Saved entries
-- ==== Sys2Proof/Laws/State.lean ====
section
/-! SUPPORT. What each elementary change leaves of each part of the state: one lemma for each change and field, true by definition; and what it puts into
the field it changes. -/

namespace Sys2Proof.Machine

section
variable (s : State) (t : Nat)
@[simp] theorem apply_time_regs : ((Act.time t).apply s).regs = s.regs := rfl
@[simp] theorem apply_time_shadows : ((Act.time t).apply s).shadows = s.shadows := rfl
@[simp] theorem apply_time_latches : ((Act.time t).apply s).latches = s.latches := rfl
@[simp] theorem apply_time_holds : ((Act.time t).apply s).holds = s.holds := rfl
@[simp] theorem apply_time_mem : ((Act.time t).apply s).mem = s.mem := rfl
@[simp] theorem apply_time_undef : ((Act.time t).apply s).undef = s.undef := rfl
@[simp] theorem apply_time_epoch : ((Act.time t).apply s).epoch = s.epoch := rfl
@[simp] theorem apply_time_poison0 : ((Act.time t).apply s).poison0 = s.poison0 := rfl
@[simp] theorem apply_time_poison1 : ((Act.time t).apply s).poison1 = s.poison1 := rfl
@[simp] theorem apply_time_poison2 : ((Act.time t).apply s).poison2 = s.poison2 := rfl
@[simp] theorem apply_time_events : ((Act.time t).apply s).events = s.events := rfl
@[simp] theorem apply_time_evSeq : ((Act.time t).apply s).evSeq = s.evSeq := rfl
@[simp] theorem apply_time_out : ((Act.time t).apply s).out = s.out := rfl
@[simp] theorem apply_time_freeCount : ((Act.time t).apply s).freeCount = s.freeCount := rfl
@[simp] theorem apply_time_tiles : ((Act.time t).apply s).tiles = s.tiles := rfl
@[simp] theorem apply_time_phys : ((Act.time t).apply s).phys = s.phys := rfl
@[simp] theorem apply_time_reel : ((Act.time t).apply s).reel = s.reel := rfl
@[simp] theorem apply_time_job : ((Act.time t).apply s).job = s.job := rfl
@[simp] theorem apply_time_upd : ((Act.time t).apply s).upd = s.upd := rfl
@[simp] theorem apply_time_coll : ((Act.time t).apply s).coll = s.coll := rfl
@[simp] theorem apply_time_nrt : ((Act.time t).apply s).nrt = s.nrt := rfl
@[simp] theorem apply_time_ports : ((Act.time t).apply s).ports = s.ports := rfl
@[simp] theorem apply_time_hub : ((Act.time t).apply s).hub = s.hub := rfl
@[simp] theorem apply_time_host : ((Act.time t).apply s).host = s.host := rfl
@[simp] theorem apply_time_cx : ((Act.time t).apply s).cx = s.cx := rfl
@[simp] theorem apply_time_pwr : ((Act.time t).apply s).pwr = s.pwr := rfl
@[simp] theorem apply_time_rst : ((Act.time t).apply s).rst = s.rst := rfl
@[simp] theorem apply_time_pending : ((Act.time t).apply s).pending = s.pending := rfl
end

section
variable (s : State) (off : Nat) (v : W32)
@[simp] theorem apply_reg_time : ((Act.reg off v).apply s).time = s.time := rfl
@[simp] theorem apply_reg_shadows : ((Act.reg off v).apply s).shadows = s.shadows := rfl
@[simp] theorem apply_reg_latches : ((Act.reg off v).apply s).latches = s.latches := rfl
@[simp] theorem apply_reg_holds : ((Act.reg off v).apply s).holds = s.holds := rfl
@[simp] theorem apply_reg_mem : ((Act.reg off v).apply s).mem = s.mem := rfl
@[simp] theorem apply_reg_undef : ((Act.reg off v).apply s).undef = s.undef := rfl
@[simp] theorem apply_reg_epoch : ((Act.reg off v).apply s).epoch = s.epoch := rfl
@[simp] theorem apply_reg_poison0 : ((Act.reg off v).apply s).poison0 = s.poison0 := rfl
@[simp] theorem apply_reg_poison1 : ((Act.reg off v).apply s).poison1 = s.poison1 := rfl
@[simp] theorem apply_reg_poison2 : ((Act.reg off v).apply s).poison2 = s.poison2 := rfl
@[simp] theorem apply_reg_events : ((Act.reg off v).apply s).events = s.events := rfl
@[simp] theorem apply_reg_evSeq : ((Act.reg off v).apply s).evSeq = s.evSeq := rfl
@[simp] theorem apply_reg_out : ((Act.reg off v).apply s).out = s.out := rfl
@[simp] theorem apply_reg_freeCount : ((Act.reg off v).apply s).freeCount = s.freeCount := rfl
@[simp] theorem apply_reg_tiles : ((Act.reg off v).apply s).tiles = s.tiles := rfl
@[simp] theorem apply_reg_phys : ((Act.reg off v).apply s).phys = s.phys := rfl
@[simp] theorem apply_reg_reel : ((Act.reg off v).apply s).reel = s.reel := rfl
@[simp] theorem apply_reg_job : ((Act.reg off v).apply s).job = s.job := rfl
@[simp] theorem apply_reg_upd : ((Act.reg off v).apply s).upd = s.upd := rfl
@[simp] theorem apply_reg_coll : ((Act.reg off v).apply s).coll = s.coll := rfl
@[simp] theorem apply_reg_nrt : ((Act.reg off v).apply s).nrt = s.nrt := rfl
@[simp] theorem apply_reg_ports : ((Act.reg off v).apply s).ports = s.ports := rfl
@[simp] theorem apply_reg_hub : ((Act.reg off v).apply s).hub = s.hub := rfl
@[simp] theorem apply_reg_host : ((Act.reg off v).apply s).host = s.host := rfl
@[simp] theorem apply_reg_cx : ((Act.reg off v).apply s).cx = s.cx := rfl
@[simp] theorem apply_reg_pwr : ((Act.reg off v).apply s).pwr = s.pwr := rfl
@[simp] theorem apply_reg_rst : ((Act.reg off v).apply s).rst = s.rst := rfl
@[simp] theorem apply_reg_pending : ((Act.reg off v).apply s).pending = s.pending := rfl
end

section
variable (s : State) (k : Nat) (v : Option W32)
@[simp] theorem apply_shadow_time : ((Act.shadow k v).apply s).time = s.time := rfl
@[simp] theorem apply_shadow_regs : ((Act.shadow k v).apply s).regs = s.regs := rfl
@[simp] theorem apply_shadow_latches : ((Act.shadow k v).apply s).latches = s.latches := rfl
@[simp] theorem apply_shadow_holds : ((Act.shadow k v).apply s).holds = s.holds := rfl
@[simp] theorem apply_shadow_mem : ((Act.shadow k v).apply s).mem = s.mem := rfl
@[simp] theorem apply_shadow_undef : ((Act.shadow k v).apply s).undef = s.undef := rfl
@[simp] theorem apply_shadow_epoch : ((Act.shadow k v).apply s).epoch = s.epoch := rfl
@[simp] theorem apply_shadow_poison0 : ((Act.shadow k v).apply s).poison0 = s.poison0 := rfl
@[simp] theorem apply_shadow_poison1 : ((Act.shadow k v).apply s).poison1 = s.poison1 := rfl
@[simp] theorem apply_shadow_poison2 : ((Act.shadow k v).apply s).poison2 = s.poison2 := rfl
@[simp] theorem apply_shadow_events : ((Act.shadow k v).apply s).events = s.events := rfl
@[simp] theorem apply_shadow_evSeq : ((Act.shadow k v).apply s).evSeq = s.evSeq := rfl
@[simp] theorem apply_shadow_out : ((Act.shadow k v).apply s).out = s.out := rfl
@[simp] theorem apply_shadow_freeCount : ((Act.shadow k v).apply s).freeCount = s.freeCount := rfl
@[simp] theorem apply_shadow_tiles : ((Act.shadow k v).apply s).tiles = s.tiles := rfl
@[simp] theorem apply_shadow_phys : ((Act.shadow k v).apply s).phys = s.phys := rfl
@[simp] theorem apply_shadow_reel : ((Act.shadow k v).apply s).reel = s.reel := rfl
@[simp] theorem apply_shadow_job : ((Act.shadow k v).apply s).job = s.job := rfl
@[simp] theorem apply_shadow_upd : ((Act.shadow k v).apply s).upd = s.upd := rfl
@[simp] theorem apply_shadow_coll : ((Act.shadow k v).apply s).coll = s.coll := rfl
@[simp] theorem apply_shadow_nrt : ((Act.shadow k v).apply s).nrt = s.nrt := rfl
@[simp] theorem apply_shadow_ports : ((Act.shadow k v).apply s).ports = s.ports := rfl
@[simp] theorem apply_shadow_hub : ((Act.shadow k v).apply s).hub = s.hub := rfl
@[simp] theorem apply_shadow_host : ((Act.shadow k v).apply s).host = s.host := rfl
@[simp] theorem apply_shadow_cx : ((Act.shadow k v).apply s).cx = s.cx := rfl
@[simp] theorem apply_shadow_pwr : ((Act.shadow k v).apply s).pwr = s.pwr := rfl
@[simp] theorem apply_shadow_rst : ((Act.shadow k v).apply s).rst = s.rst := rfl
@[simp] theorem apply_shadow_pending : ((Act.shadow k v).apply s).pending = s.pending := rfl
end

**Activity**. Copy the lines above exactly. Start with the line containing "off v).apply s).undef = s.undef := rfl", end with the line containing "v).apply s).regs = s.regs := rfl", and include both.

**Output for this task**.
@[simp] theorem apply_reg_undef : ((Act.reg off v).apply s).undef = s.undef := rfl
@[simp] theorem apply_reg_epoch : ((Act.reg off v).apply s).epoch = s.epoch := rfl
@[simp] theorem apply_reg_poison0 : ((Act.reg off v).apply s).poison0 = s.poison0 := rfl
@[simp] theorem apply_reg_poison1 : ((Act.reg off v).apply s).poison1 = s.poison1 := rfl
@[simp] theorem apply_reg_poison2 : ((Act.reg off v).apply s).poison2 = s.poison2 := rfl
@[simp] theorem apply_reg_events : ((Act.reg off v).apply s).events = s.events := rfl
@[simp] theorem apply_reg_evSeq : ((Act.reg off v).apply s).evSeq = s.evSeq := rfl
@[simp] theorem apply_reg_out : ((Act.reg off v).apply s).out = s.out := rfl
@[simp] theorem apply_reg_freeCount : ((Act.reg off v).apply s).freeCount = s.freeCount := rfl
@[simp] theorem apply_reg_tiles : ((Act.reg off v).apply s).tiles = s.tiles := rfl
@[simp] theorem apply_reg_phys : ((Act.reg off v).apply s).phys = s.phys := rfl
@[simp] theorem apply_reg_reel : ((Act.reg off v).apply s).reel = s.reel := rfl
@[simp] theorem apply_reg_job : ((Act.reg off v).apply s).job = s.job := rfl
@[simp] theorem apply_reg_upd : ((Act.reg off v).apply s).upd = s.upd := rfl
@[simp] theorem apply_reg_coll : ((Act.reg off v).apply s).coll = s.coll := rfl
@[simp] theorem apply_reg_nrt : ((Act.reg off v).apply s).nrt = s.nrt := rfl
@[simp] theorem apply_reg_ports : ((Act.reg off v).apply s).ports = s.ports := rfl
@[simp] theorem apply_reg_hub : ((Act.reg off v).apply s).hub = s.hub := rfl
@[simp] theorem apply_reg_host : ((Act.reg off v).apply s).host = s.host := rfl
@[simp] theorem apply_reg_cx : ((Act.reg off v).apply s).cx = s.cx := rfl
@[simp] theorem apply_reg_pwr : ((Act.reg off v).apply s).pwr = s.pwr := rfl
@[simp] theorem apply_reg_rst : ((Act.reg off v).apply s).rst = s.rst := rfl
@[simp] theorem apply_reg_pending : ((Act.reg off v).apply s).pending = s.pending := rfl
end

section
variable (s : State) (k : Nat) (v : Option W32)
@[simp] theorem apply_shadow_time : ((Act.shadow k v).apply s).time = s.time := rfl
@[simp] theorem apply_shadow_regs : ((Act.shadow k v).apply s).regs = s.regs := rfl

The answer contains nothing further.